§ **Work required**:
Of the entries below, restate word for word only the section that runs from the line with "service (R445). -/" to the line with "s.command req R.FLT_DUMP_CMD", counting both ends.

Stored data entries

--------

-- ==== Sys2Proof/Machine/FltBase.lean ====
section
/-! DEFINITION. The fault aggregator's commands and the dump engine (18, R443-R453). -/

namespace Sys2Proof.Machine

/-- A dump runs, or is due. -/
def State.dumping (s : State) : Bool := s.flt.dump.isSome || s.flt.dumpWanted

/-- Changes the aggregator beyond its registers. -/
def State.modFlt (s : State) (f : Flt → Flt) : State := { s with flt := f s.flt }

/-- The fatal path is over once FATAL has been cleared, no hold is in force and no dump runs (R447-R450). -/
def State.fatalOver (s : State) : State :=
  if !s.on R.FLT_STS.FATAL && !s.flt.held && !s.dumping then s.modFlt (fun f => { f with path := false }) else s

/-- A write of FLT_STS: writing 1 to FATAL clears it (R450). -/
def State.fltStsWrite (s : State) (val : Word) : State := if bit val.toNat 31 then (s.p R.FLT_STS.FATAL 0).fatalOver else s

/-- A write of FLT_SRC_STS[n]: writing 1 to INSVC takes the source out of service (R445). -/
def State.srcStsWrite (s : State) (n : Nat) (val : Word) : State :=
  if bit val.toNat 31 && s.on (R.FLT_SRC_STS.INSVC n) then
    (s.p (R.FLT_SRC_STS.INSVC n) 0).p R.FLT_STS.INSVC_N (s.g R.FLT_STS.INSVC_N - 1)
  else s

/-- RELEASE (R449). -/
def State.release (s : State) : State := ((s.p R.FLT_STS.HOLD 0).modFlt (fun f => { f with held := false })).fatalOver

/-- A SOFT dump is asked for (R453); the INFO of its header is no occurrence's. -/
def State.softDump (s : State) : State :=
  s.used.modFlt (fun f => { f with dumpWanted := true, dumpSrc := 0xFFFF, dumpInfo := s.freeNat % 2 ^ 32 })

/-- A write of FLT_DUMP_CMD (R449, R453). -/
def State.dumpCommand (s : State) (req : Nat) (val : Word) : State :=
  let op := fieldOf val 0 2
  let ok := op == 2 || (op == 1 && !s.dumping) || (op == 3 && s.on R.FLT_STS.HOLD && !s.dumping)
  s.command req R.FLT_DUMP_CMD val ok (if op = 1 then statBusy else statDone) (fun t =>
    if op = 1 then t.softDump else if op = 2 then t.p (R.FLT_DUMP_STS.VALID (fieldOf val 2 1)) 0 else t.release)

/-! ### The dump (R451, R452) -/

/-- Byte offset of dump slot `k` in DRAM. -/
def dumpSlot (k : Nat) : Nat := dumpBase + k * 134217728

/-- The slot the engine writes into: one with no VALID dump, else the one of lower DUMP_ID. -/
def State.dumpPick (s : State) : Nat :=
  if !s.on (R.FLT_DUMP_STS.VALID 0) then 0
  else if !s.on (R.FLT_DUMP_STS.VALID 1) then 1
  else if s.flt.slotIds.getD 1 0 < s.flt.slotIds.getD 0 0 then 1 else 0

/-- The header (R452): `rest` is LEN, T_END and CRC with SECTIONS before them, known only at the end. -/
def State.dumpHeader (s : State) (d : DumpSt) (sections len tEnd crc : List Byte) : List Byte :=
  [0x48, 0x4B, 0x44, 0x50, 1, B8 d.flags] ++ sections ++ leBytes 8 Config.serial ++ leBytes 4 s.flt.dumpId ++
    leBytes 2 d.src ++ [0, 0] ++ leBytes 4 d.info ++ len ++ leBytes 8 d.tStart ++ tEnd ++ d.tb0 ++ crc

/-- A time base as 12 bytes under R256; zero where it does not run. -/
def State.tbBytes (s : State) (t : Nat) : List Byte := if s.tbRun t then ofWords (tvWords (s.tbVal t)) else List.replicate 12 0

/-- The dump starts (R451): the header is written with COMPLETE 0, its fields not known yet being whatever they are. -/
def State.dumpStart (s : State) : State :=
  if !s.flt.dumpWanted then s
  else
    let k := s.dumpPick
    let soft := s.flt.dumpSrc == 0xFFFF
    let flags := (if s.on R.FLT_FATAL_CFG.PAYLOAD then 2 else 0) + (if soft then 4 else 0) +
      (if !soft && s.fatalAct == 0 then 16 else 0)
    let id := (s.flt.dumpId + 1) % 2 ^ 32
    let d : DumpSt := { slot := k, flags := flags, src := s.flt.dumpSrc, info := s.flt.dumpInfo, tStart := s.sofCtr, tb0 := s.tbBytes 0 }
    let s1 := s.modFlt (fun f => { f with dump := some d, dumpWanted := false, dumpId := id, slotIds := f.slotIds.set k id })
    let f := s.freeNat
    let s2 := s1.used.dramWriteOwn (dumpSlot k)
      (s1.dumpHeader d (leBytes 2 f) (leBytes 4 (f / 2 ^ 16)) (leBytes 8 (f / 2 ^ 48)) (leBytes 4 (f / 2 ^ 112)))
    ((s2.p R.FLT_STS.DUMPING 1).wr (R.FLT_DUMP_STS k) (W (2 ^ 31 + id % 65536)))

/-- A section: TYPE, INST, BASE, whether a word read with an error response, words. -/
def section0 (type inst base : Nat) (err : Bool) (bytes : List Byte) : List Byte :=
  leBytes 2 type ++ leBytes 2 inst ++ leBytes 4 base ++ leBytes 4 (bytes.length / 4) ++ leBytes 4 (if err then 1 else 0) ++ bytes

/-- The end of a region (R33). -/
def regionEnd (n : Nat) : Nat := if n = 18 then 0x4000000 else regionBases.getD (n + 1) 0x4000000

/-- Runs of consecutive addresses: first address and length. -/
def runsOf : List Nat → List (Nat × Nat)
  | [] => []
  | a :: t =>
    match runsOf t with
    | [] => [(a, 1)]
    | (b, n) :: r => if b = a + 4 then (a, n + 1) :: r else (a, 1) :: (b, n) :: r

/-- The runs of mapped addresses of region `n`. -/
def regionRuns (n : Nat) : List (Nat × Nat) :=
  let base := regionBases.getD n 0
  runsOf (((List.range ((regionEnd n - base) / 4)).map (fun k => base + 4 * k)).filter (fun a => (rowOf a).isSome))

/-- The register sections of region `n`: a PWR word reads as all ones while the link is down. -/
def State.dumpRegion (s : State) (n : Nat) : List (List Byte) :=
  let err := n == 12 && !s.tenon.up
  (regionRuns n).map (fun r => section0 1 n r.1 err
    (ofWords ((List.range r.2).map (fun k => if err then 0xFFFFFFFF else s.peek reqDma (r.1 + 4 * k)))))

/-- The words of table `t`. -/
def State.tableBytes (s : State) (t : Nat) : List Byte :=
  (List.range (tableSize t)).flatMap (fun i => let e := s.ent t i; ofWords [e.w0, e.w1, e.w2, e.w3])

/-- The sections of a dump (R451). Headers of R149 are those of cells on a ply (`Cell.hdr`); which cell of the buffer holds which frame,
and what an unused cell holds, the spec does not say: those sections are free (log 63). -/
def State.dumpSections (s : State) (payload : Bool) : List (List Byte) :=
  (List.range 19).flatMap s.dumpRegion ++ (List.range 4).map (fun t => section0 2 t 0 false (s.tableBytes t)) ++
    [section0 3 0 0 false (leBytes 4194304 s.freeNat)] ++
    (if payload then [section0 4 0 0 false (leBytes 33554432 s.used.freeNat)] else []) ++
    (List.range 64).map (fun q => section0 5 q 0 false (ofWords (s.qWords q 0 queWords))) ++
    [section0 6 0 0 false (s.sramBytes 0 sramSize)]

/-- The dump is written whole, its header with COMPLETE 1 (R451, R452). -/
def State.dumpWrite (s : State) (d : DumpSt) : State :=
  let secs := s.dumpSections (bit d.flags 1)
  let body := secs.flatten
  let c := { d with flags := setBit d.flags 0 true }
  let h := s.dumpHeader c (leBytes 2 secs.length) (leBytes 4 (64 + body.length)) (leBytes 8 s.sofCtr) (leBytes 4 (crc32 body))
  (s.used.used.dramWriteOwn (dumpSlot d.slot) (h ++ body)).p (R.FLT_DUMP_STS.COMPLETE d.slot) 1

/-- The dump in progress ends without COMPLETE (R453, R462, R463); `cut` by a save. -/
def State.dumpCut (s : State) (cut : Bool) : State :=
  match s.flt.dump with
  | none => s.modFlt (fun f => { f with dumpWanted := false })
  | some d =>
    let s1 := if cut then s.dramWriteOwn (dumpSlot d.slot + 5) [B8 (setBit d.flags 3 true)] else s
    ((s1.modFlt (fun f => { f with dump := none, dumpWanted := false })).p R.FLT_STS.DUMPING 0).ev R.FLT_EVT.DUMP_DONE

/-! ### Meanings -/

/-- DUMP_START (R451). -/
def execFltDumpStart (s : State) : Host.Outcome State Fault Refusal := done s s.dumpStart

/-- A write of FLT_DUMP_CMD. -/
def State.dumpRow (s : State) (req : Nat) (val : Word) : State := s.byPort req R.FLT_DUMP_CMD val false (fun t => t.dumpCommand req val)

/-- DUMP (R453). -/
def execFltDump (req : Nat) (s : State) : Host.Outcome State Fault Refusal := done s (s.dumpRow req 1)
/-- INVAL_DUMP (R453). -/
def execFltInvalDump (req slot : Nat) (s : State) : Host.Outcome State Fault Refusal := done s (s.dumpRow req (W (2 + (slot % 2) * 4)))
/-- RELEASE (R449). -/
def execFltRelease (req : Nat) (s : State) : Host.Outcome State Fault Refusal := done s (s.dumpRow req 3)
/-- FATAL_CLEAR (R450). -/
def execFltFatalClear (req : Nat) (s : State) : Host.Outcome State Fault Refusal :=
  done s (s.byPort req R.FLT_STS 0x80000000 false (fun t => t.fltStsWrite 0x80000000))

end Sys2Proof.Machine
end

--------

§ **Output for this task**:
/-- A write of FLT_SRC_STS[n]: writing 1 to INSVC takes the source out of service (R445). -/
def State.srcStsWrite (s : State) (n : Nat) (val : Word) : State :=
  if bit val.toNat 31 && s.on (R.FLT_SRC_STS.INSVC n) then
    (s.p (R.FLT_SRC_STS.INSVC n) 0).p R.FLT_STS.INSVC_N (s.g R.FLT_STS.INSVC_N - 1)
  else s

/-- RELEASE (R449). -/
def State.release (s : State) : State := ((s.p R.FLT_STS.HOLD 0).modFlt (fun f => { f with held := false })).fatalOver

/-- A SOFT dump is asked for (R453); the INFO of its header is no occurrence's. -/
def State.softDump (s : State) : State :=
  s.used.modFlt (fun f => { f with dumpWanted := true, dumpSrc := 0xFFFF, dumpInfo := s.freeNat % 2 ^ 32 })

/-- A write of FLT_DUMP_CMD (R449, R453). -/
def State.dumpCommand (s : State) (req : Nat) (val : Word) : State :=
  let op := fieldOf val 0 2
  let ok := op == 2 || (op == 1 && !s.dumping) || (op == 3 && s.on R.FLT_STS.HOLD && !s.dumping)
  s.command req R.FLT_DUMP_CMD val ok (if op = 1 then statBusy else statDone) (fun t =>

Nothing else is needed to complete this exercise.